Prince Ahmed therefore did not inherit the Delhi Sultanate but was instead appointed by Shahrukh, on advice from Vissarion, as the governor of Lahore. The decision of the new Timurid ruler, who had become more religiously devout than his father, was despite the fact that the new appointee was a Sunni Muslim whilst Tamerlane and his family and tribe were Shias.

Shahrukh sensibly did not allow issues of religious allegiance, as opposed to personal devotion and competence, to cloud his judgement over people. He recognised Ahmed, who had become a friend, as being highly capable and very loyal and he was rewarded for his correct perceptions by years of excellent service in Lahore, where a Hindu called Krishnan became the new governor's main assistant.

Ahmed married well and sired many children. His efficiency and loyalty was also eventually rewarded when Shahrukh permitted one of his daughters to join the Timurid family by becoming the wife of a grandson of Miranshah. As a result of this marital union, the Indian legacy of Mahmud Tughluq's son was to be prove much greater than that of either the Syyids or Lodis.

Meanwhile, to ensure regional harmony, Shahrukh, again responding to Vissarion's astute suggestions, appointed Ahmed's friend, Nicolai, to the governorship of Multan, which neighboured Lahore to the southwest. The Muscovite was also to prove to be a most worthy choice, quickly overcoming the apprehensions of the local populace about having a fair-featured foreign Christian eunuch in the gubernatorial palace.

An unusual aspect of Nicolai's later life was that he became an excellent father. The Muscovite eunuch could not, of course, sire his own children. However, as in many countries of the time, there were many local street waifs without parents and he became so concerned for their welfare that he not only established decent orphanages but also personally adopted as many as he could manage.
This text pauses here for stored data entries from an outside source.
/-- R203: the lanes of a value put together are the value's lanes. -/
def Obligations.LanesOfPacked : Prop :=
  ∀ (l : Nat) (vs : List Nat) (i : Nat), i < vs.length → ofLanes l vs / 2 ^ (l * i) % 2 ^ l = vs.getD i 0 % 2 ^ l

/-- R227 to R229: the multiply-accumulate members fire on a packet of each bus that they read, add every product to the tile, and consume the packets; from the store,
a format that is not the store's poisons the tile. -/
def Obligations.MatrixProductResults : Prop :=
  ∀ (g : BitVec 16) (o b : Operand) (grp : BitVec 3) (q : BitVec 2) (k e c slot : Nat) (p r : Packet),
    let both (s : State) := s.tileTurn k e c = true ∧ s.rowPacket k e c = some p ∧ s.colPacket k e c = some r
    let bus (f : LFmt) (s : State) : State := ((tileUpdate s k e c (mmacContribs f (fun i j => codeAt f p.body.toNat (kOf f * i + j))
      (fun i j => codeAt f r.body.toNat (8 * i + j)) (scaleAt s o) (scaleAt s b))).takeRow k e).takeCol k e
    let own (s : State) := s.tileTurn k e c = true ∧ s.colPacket k e c = some r ∧ (s.elem k e).downPending = false
    let store (f : LFmt) (s : State) : State := (if (s.elem k e).store.fmt = f then tileUpdate s k e c
        (mmacContribs f (fun i j => (s.elem k e).store.codes.getD (8 * i + kOf f * grp.toNat + j) 0)
          (fun i j => codeAt f r.body.toNat (8 * i + j)) (fun _ => scaleLog (s.elem k e).store.e 0) (scaleAt s b))
      else s.tileStep k e c fun t => { t with poison := BitVec.allOnes 64 }).takeCol k e
    firesIf (.mmac g (.bus o) b) k e c slot both (fun _ => {}) (bus .l6)
    ∧ firesIf (.mmac8 g (.bus o) b) k e c slot both (fun _ => {}) (bus .l8)
    ∧ firesIf (.mmac12 g (.bus o) b) k e c slot both (fun _ => {}) (bus .l12)
    ∧ firesIf (.mmac g (.store grp) b) k e c slot own (fun _ => {}) (store .l6)
    ∧ firesIf (.mmac8 g (.store grp) b) k e c slot own (fun _ => {}) (store .l8)
    ∧ firesIf (.mmac12 g (.store grp) b) k e c slot own (fun _ => {}) (store .l12)
    ∧ firesIf (.mmacw g q) k e c slot both (fun _ => {}) (fun s => ((tileUpdate s k e c
        ((upFrom 0 4).flatMap fun i => (upFrom 0 4).map fun j => (8 * (4 * (q.toNat / 2) + i) + 4 * (q.toNat % 2) + j,
          wProduct (readW (p.body.toNat / 2 ^ (40 * i) % 2 ^ 40)) (readW (r.body.toNat / 2 ^ (40 * j) % 2 ^ 40))))).takeRow k e).takeCol k e)

/-- R230 to R235: MZERO, MDOWN, MREAD, MNORM, MXGET, MTASK and MPOIS.
Where the spec leaves a point open, the statement follows the model's own choice: assumption 58. -/
def Obligations.MatrixTileResults : Prop :=
  ∀ (g : BitVec 16) (d a b : Operand) (m : Rounding) (f : LFmt) (res : BitVec 3) (dopt : Option Operand) (ch : BitVec 3) (keep : Bool) (p : BitVec 2) (x : Bool)
    (v : BitVec 8) (k e c slot : Nat),
    let turn (s : State) := s.tileTurn k e c = true
    let goal (s : State) : Int := max (-32768) (min (s.src a).ownS 32767)
    firesIf (.mzero g a) k e c slot turn (fun _ => {}) (fun s => s.tileStep k e c fun _ => { x := goal s })
    ∧ firesIf (.mdown g f) k e c slot turn (fun s => { outs := [.store f ((s.elem k e).acc.down f).1 ((s.elem k e).acc.down f).2] })
        (fun s => s.tileStep k e c id)
    ∧ firesIf (.mread g d (.res res) b m) k e c slot (fun _ => True) (fun s =>
        let i := 8 * res.toNat + (s.src b).ownZ % 8
        let n := (s.elem k e).acc.entries.getD i 0
        flagged d m (fun s => if (s.elem k e).acc.poison.getLsbD i then { val := wNaN }
          else roundFin m (s.offset 0) (decide (n < 0)) n.natAbs (s.elem k e).acc.x false) s) id
    ∧ firesIf (.mnorm g (some a)) k e c slot turn (fun _ => {}) (fun s => s.tileStep k e c fun t => t.normTo (goal s))
    ∧ firesIf (.mnorm g none) k e c slot turn (fun _ => {}) (fun s => { s.tileStep k e c fun t => t.normMax s.free with free := s.free + 1 })
    ∧ firesIf (.mxget g d (.imm v)) k e c slot (fun _ => True) (fun s => ({} : Eff).put c d
        (if v = 0 then ((s.elem k e).acc.x % (2 ^ destWidth d : Nat)).toNat else (s.elem k e).acc.poison.toNat % 2 ^ destWidth d)) id
    ∧ (∀ t, firesIf (.mtask g dopt (.inChan ch keep) b p) k e c slot (fun s => s.chanHead k e c ch.toNat = some t ∧ t.kind = 3)
        (fun s =>
          let hit := t.payload.toNat % 2 ^ 16 == zn s b 16
          let f : Eff := { ({} : Eff).pred p.toNat hit with takes := hit }
          match dopt with
          | some o => if hit then f.put c o (t.payload.toNat / 2 ^ 16 % 2 ^ destWidth o) else f
          | none => f) id)
    ∧ firesIf (.mpois g a x) k e c slot turn (fun _ => {})
        (fun s => s.tileStep k e c fun t => t.editPoison (BitVec.ofNat 64 (zn s a 64)) x)

namespace Sys2Proof.Claims

/-- R258, R280: an access of `n` bytes through capability operand `a` at the offset of `b` is granted at tile address `addr`: the capability is tagged, of space 1, not
execute-only and has the permissions, the offset is in bounds, and the range lies within $TILECAP. -/
def granted (s : State) (k : Nat) (a : Operand) (o : Int) (n need addr : Nat) : Bool :=
  let c := s.capSrc a
  let t := (s.cc k).tilecap
  c.tag && c.space == 1 && !c.eo && (c.perms &&& need == need) && decide (0 ≤ o) && decide (o + n ≤ c.len) && decide ((addr : Int) = c.base + o)
    && t.valid && decide (t.base ≤ addr) && decide (addr + n ≤ t.base + t.len)

/-- R281, R286: nothing holds back an access of this order: no acquire that is not performed, no QWAIT, and for a release every earlier access is performed. -/
def unheld (s : State) (k : Nat) (m : BitVec 4) : Bool := !s.held k && (m.toNat < 8 || s.allPerformed k)

/-- R254: the banks of `n` bytes at a tile address have served an access of the control core. -/
def touch (s : State) (k : Nat) (m : BitVec 4) (addr n : Nat) : State := s.serve k (Machine.orderOf m) (partsOf addr n)

/-- R14, R254: the cycles for which an access of `n` bytes waits for its banks. -/
def delayOf (s : State) (k addr n : Nat) : Nat := s.bankWait k (partsOf addr n)

/-- R287, R274: the operand of a request at 64 bits; AMIN and AMAX of a signed format of the stream extend it by sign (R40). -/
def askVal (op st k e : Nat) (v : Option Operand) (s : State) : Word64 :=
  let fmt := bits ((((s.core k).nodes.getD (nodeOf e) {}).stream st).words.getD 0 0).toNat 59 56
  BitVec.ofNat 64 ((v.map fun o => if (op = 0xC5 ∨ op = 0xC6) ∧ fmt ∈ [0, 2, 4, 5] then (s.src o).to .s 64 else zn s o 64).getD 0)

/-- R287, R289: an element's request: the position of `a`, if it names one, the operand `v`, and the ordering port of `d`. -/
def asks (op : Nat) (d : Operand) (a v : Option Operand) (m : BitVec 4) (k e c : Nat) (s : State) : Eff :=
  let port := match d with
    | .port q _ => some q.toNat
    | _ => none
  { outs := .request op (m.toNat % 2) (a.map fun o => zn s o 64) (askVal op (m.toNat % 2) k e v s) c port
      :: (port.map fun q => Out.ctok q true c false).toList }

/-- R288, R291, R409: a request may be made: no FENCE of the context is in flight, the stream's queue has room for it, and in a deterministic launch it is the
context's turn for an ordered update. -/
def mayAsk (ordered : Bool) (m : BitVec 4) (k e c : Nat) (s : State) : Prop :=
  (s.ctx k e c).regs.flights.all (fun f => !f.fence) = true ∧ (s.core k).requested e (m.toNat % 2) < 4
    ∧ (ordered = true → ((regionOf s k e).map Region.det).getD false = true → (s.elem k e).requestTurn c (m.toNat % 2) = true)

/-- R409: the context counts its requests to each stream. -/
def countAsk (m : BitVec 4) (k e c : Nat) (s : State) : State := s.modCtx k e c fun x => { x with reqs := modAt x.reqs (m.toNat % 2) (· + 1) }

/-- An element's memory instruction `i` sends its request. -/
def requests (i : Instr) (op : Nat) (d : Operand) (a v : Option Operand) (m : BitVec 4) (ordered : Bool) : Prop :=
  ∀ k e c slot, firesIf i k e c slot (mayAsk ordered m k e c) (asks op d a v m k e c) (countAsk m k e c)

/-- R287: the position of a store; srcA 0x000 names none. -/
def posOf (a : Operand) : Option Operand := if Wf.isNone a then none else some a

/-- R284: the number of bytes of an atomic, and what its dest field takes: the old value, in ACAS in the low half, with the high half as it was. -/
def atomWidth (op : Nat) (c : BitVec 4) : Nat := (c.toNat + 1) / 2 / (if op = 0xCB then 2 else 1)
def atomOld (s : State) (op : Nat) (p : BitVec 7) (c : BitVec 4) (old : Nat) : Nat :=
  if op = 0xCB then setBits (s.src (.slice p c)).raw 0 (4 * (c.toNat + 1) / 2) old else old

/-- R283, R284: an atomic of the control core on a tile address that its capability grants: the old value is returned and the new one stored. -/
def tileAtomic (i : Instr) (op : Nat) (p : BitVec 7) (c : BitVec 4) (a b : Operand) (m : BitVec 4) : Prop :=
  ∀ (k addr : Nat) (s : State), s.site = .cc k → mayIssue i k s = true → unheld s k m = true →
    let n := atomWidth op c
    granted s k a (s.src b).ownS n pAT addr = true → addr % n = 0 → s.unreadable (tileLoc k addr) n = none →
    exec i s = .next (afterAct i { quietOf s (.slice p c) (atomOld s op p c (s.load (tileLoc k addr) n)) with extra := delayOf s k addr n } s
      (touch (s.store (tileLoc k addr) n (atomicNew op .s n (s.load (tileLoc k addr) n) (s.src (.slice p c)).raw)) k m addr n))

/-- R285: a far atomic in flight; the completion is offered from 64 cycles on. -/
def farOf (op : Nat) (cap : Cap) (addr n : Nat) (v : Nat) (m : BitVec 4) (turn : Nat) (p : BitVec 7) (s : State) : Far :=
  { id := s.nextId, op := op, space := cap.space, addr := addr, bytes := n, val := v, order := Machine.orderOf m, scope := scopeOf m, issued := s.cycle
    at_ := s.cycle + 64, turn := turn, dst := p.toNat }

/-- R285, R318: a far atomic that its capability grants goes into flight; its token, the dest field, stays pending, and the member counts it for its unit (R409). -/
def farAtomic (i : Instr) (op : Nat) (p : BitVec 7) (c : BitVec 4) (a b : Operand) (m : BitVec 4) : Prop :=
  ∀ (k : Nat) (s : State), s.site = .cc k → mayIssue i k s = true → s.held k = false →
    let n := atomWidth op c
    let o := (s.src b).ownS
    let cap := s.capSrc a
    let addr := cap.base + o.toNat
    let unit := farUnit cap.space addr
    let turn := s.farCount k Member.farIssued unit
    cap.tag = true → isFarSpace cap.space = true → cap.at = true → 0 ≤ o → o + n ≤ cap.len → addr % n = 0 → (n = 4 ∨ n = 8 ∧ op ≠ 0xCB) →
    (s.core k).far.length < 16 →
    exec i s = .next (afterAct i { ({} : Eff).put 0 (.slice p c) 0 with async := true } s
      ((s.modCore k fun x => { x with far := x.far ++ [farOf op cap addr n (s.src (.slice p c)).raw m turn p s] }).modMember k fun y =>
        { y with farIssued := y.farIssued.set unit (turn + 1) }))

/-- R255, R258, R280: what an access of `n` bytes at the offset `o` of the capability in `a` answers where a check fails: the cause and $EVAL of the first. `aligned`: check 7 is made;
`reads`: the bytes are read. -/
def accessTraps (i : Instr) (k : Nat) (a : Operand) (o : Int) (n need : Nat) (m : BitVec 4) (aligned reads : Bool) (s : State) : Prop :=
  mayIssue i k s = true → unheld s k m = true →
    let cap := s.capSrc a
    let t := (s.cc k).tilecap
    let addr := cap.base + o.toNat
    let stop (cause v : Nat) : Prop := exec i s = .next (s.raise k cause (BitVec.ofNat 64 v) (s.cc k).pc)
    let off := (o % 2 ^ 64).toNat
    if cap.tag = false then stop 0x200 off
    else if cap.space ≠ 1 ∨ cap.eo = true ∨ cap.perms &&& need ≠ need then stop 0x202 off
    else if o < 0 ∨ cap.len < o + n then stop 0x201 off
    else if t.valid = false ∨ addr < t.base ∨ t.base + t.len < addr + n then stop 0x201 addr
    else if aligned = true ∧ addr % n ≠ 0 then stop 0x203 off
    else reads = true → ∀ u, s.unreadable (tileLoc k addr) n = some u → stop 0x3E0 (u * 16 - tileLoc k 0)

/-- R52, R285: where a far atomic of `n` bytes at the offset `o` traps. -/
def farTraps (i : Instr) (op k : Nat) (a : Operand) (o : Int) (n : Nat) (s : State) : Prop :=
  let cap := s.capSrc a
  let stop (cause v : Nat) : Prop := exec i s = .next (s.raise k cause (BitVec.ofNat 64 v) (s.cc k).pc)
  let off := (o % 2 ^ 64).toNat
  (n = 4 ∨ n = 8 ∧ op ≠ 0xCB → mayIssue i k s = true → s.held k = false →
    if cap.tag = false then stop 0x200 off
    else if cap.at = false then stop 0x202 off
    else if o < 0 ∨ cap.len < o + n then stop 0x201 off
    else (cap.base + o.toNat) % n ≠ 0 → stop 0x203 off)
  ∧ (¬ (n = 4 ∨ n = 8 ∧ op ≠ 0xCB) → i.wf .cc = true → (s.cc k).run = .running → (s.cc k).halting = false → (s.cc k).trapping = none → (s.cc k).gbar = none → (s.cc k).regs.ready i.shape = true →
    stop 0x002 ((encode i).getD 0).toNat)

/-- R283: the atomics with their opcodes. -/
def atomicsOf (g : BitVec 16) (p : BitVec 7) (c : BitVec 4) (a b : Operand) (m : BitVec 4) : List (Instr × Nat) :=
  [(.aadd g (.slice p c) a b m, 0xC4), (.amin g (.slice p c) a b m, 0xC5), (.amax g (.slice p c) a b m, 0xC6), (.aand g (.slice p c) a b m, 0xC7), (.aor g (.slice p c) a b m, 0xC8), (.axor g (.slice p c) a b m, 0xC9),
    (.axchg g (.slice p c) a b m, 0xCA), (.acas g (.slice p c) a b m, 0xCB), (.afadd g (.slice p c) a b m, 0xCC)]

end Sys2Proof.Claims

/-- R280, R282, R295: LD, ST, LDF, STF, CLDC and CSTC of the control core, wherever the capability grants the access and nothing holds it back: the bytes, the
element's bits, or the capability and its tag.
Where the spec leaves a point open, the statement follows the model's own choice: assumption 11. -/
def Obligations.TileAccessResults : Prop :=
  ∀ (g : BitVec 16) (d a b : Operand) (p : BitVec 7) (c m : BitVec 4) (k addr : Nat) (s : State), s.site = .cc k →
    let n := (c.toNat + 1) / 2
    let o := (s.src b).ownS
    let at_ := tileLoc k addr
    let lo := o * ebits m.toNat
    let bytes := ((lo + ebits m.toNat - 1) / 8 - lo / 8 + 1).toNat
    let sh := (lo % 8).toNat
    (mayIssue (.ld g (.slice p c) a b m) k s = true → unheld s k m = true → granted s k a o n pRD addr = true → s.unreadable at_ n = none →
        exec (.ld g (.slice p c) a b m) s = .next (afterAct (.ld g (.slice p c) a b m)
          { quietOf s (.slice p c) (s.load at_ n) with extra := delayOf s k addr n } s (touch s k m addr n)))
    ∧ (mayIssue (.st g (.slice p c) a b m) k s = true → unheld s k m = true → granted s k a o n pWR addr = true →
        exec (.st g (.slice p c) a b m) s = .next (afterAct (.st g (.slice p c) a b m) {} s (touch (s.store at_ n (s.src (.slice p c)).raw) k m addr n)))
    ∧ (mayIssue (.ldf g d a b m) k s = true → unheld s k 0 = true → granted s k a (lo / 8) bytes pRD addr = true → s.unreadable at_ bytes = none →
        exec (.ldf g d a b m) s = .next (afterAct (.ldf g d a b m)
          { quietOf s d (decodeElem m.toNat (s.load at_ bytes / 2 ^ sh % 2 ^ ebits m.toNat) none) with extra := delayOf s k addr bytes } s (touch s k 0 addr bytes)))
    ∧ (mayIssue (.stf g d a b m) k s = true → unheld s k 0 = true → granted s k a (lo / 8) bytes pWR addr = true →
        (ebits m.toNat % 8 ≠ 0 → s.unreadable at_ bytes = none) →
        exec (.stf g d a b m) s = .next (afterAct (.stf g d a b m) {} s
          (touch (s.store at_ bytes (setBits (s.load at_ bytes) sh (ebits m.toNat) (encodeElem m.toNat ((s.src d).raw % 2 ^ 40)))) k 0 addr bytes)))
    ∧ (mayIssue (.cldc g (.slice p c) a b) k s = true → unheld s k 0 = true → granted s k a o 16 pCL addr = true → addr % 16 = 0 → s.unreadable at_ 16 = none →
        exec (.cldc g (.slice p c) a b) s = .next (afterAct (.cldc g (.slice p c) a b) { ({} : Eff).putCap (.slice p c) (s.loadCap at_) with extra := delayOf s k addr 16 } s (touch s k 0 addr 16)))
    ∧ (mayIssue (.cstc g (.slice p c) a b) k s = true → unheld s k 0 = true → granted s k a o 16 pCS addr = true → addr % 16 = 0 →
        exec (.cstc g (.slice p c) a b) s = .next (afterAct (.cstc g (.slice p c) a b) {} s (touch (s.storeCap at_ (s.capSrc (.slice p c))) k 0 addr 16)))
When Nicolai eventually returned to his Russian homeland to visit his surviving Muscovite family, including the prospering Yaroslav, he was accompanied in great splendour by a coterie of happy, adopted brown-skinned children. Some of their extended progeny subsequently became notable regional tribal leaders.

Ironically, therefore, some of the most distinguished Muslim families of modern Pakistan, Afghanistan and northwest India can trace their proud status back to the rescue from the gutter of a distant ancestor by a Christian Russian eunuch.

(Bukhara, Timurid Empire [in modern Uzbekistan], 3 years later, Summer 1417)

The stonemason was busily carving the final ornament on the new madrassa, or Islamic college, in Bukhara, which was a city to the west of Samarkand. The quotation was being displayed on the orders of the author of the words, who had also been responsible for building the school.

The name of the sagacious author, who had benefited much from his association since boyhood with Vissarion, was Ulugbeg. The inscription, which is still visible on the same madrassa today, read: 'It is the duty of every Muslim man and woman to acquire knowledge'.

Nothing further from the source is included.